I’m trying to interpret the meaning of the shocks when they are written in terms of standard errors. I have constructed a multi-country Global Projections Model similar to IMF's model here. Suppose the equations for the endogenous variables are:
Y_GAP = output gap in % terms = log(real GDP) - 100* log(potential GDP)
There is a separate equation that defines how output gap relates to its lagged values and other endogenous variables with a residual term. So it is
Y_GAP = linear combination of other variables + ERROR_Y
This is equation 13 of page 12 of the paper.

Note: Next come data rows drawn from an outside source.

-- ==== Sys2Proof/Machine/Block.lean ====
section
/-!
DEFINITION. Sys2Proof/Machine/Block.lean: span blocks and the sets that hold them (R253, R256, R257).
-/

namespace Sys2Proof.Machine

/-! ### Bays, sectors and sets (R253) -/

/-- The L1's sets. -/
def Core.sets (c : Core) : Nat := 32 * c.l1n

def bayOf (a : Nat) : Nat := a / 1024
def sectorOf (a : Nat) : Nat := a % 1024 / 32
def frameOf (a : Nat) : Nat := a / 65536
/-- The sector of an address within its page, 0 to 2,047. -/
def pageSector (a : Nat) : Nat := a % 65536 / 32

def Block.holds (b : Block) (bay sec : Nat) : Bool := b.bay == bay && decide (b.lo ≤ sec) && decide (sec ≤ b.hi)
def Core.set (x : Core) (bay : Nat) : List Block := if x.sets = 0 then [] else x.l1.get [] (bay % x.sets)

/-- The block that holds a sector. -/
def Core.blockAt (x : Core) (a : Nat) : Option Block := findBy (fun b => b.holds (bayOf a) (sectorOf a)) (x.set (bayOf a))

/-! ### Blocks (R253, R256, R257) -/

def Block.len (b : Block) : Nat := b.hi - b.lo + 1
/-- Bits lo to hi of a mask of sectors. -/
def sectorMask (lo hi : Nat) : W32 := BitVec.ofNat 32 (2 ^ (hi + 1) - 2 ^ lo)
/-- The bits of a bay image that belong to sectors lo to hi. -/
def dataMask (lo hi : Nat) : TBits := BitVec.ofNat 8192 (2 ^ (256 * (hi + 1)) - 2 ^ (256 * lo))
def Block.meets (b : Block) (bay lo hi : Nat) : Bool := b.bay == bay && decide (b.lo ≤ hi) && decide (lo ≤ b.hi)

/-- Is every sector lo to hi of a bay held (R256 case 1)? -/
def covered (set : List Block) (bay lo hi : Nat) : Bool :=
  (List.range (hi + 1 - lo)).all fun i => set.any fun b => b.holds bay (lo + i)

/-- The least recently used block, the first of equals (R257). -/
def lruOf (bs : List Block) : Option Block :=
  match bs with
  | [] => none
  | b :: t => match lruOf t with
    | none => some b
    | some c => if c.last < b.last then some c else some b

/-- Free a tag and `need` sector slots by evicting: the blocks kept and those evicted. -/
def evict (tags slots need : Nat) : Nat → List Block → List Block → List Block × List Block
  | 0, bs, out => (bs, out)
  | n + 1, bs, out =>
    if bs.length < tags ∧ (bs.map Block.len).sum + need ≤ slots then (bs, out)
    else match lruOf bs with
      | none => (bs, out)
      | some v => evict tags slots need n (delBy (fun b => b == v) bs) (out ++ [v])

/-- The end of the wanted range after the trim of R256 case 3. -/
def trimEnd (hs : List Block) (s e wEnd : Nat) : Nat :=
  hs.foldl (fun w b => if decide (b.lo ≤ e) && decide (s ≤ b.hi) then w
                       else if s ≤ b.hi ∧ b.lo ≤ w ∧ s < b.lo then min w (b.lo - 1) else w) wEnd

/-- Insert the block that sectors s to e of a bay demand, with predicted length L (R256, R257): the new
set and the evicted blocks.  `img` is the next level's image of the bay. -/
def insertBlock (tags slots : Nat) (set : List Block) (bay s e L now pred : Nat) (img : TBits) :
    List Block × List Block :=
  let hs := set.filter fun b => b.bay == bay
  if covered set bay s e then (set, [])
  else
    let wEnd := trimEnd hs s e (min (max e (s + L - 1)) 31)
    let ms := hs.filter fun b => b.meets bay s e
    let lo := ms.foldl (fun x b => min x b.lo) s
    let hi := ms.foldl (fun x b => max x b.hi) wEnd
    let held := ms.foldl (fun m b => m ||| dataMask b.lo b.hi) 0
    let data := ms.foldl (fun d b => d ||| (b.data &&& dataMask b.lo b.hi)) (img &&& dataMask lo hi &&& ~~~held)
    let n : Block :=
      { bay := bay, lo := lo, hi := hi, dirty := ms.foldl (fun d b => d ||| b.dirty) 0,
        used := ms.foldl (fun d b => d ||| b.used) 0, pred := pred, last := now, data := data }
    let others := set.filter fun b => !b.meets bay s e
    let (kept, out) := evict tags slots n.len (others.length + 1) others []
    (kept ++ [n], out)

end Sys2Proof.Machine
end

In Dynare when we compute the IRFs, we define the standard errors of the residual of the equation.
If I set the standard error on ERROR_Y to be 0.1, would that mean that we are imposing a shock of 10 percent i.e. the output gap rises by 10 percent? What if I want the output gap to fall by 10 percent, how would I reverse the direction of shock so that it’s reflected in the impulse response functions? I was thinking that since the standard errors measure the variability around the mean, we can’t obviously have negative standard errors to reflect the negative output gap.
Similarly, if there is another equation that defines:
inflation_rate = some_variables + ERROR_INF
This is eq 14.
Again, if I set the standard error on this error term to be 0.1 (i,e, se(ERROR_INF)), would that mean that we letting inflation rate to rise 10 percent ? What if I want the inflation rate to fall by 10 percent, how would I reverse the direction of shock?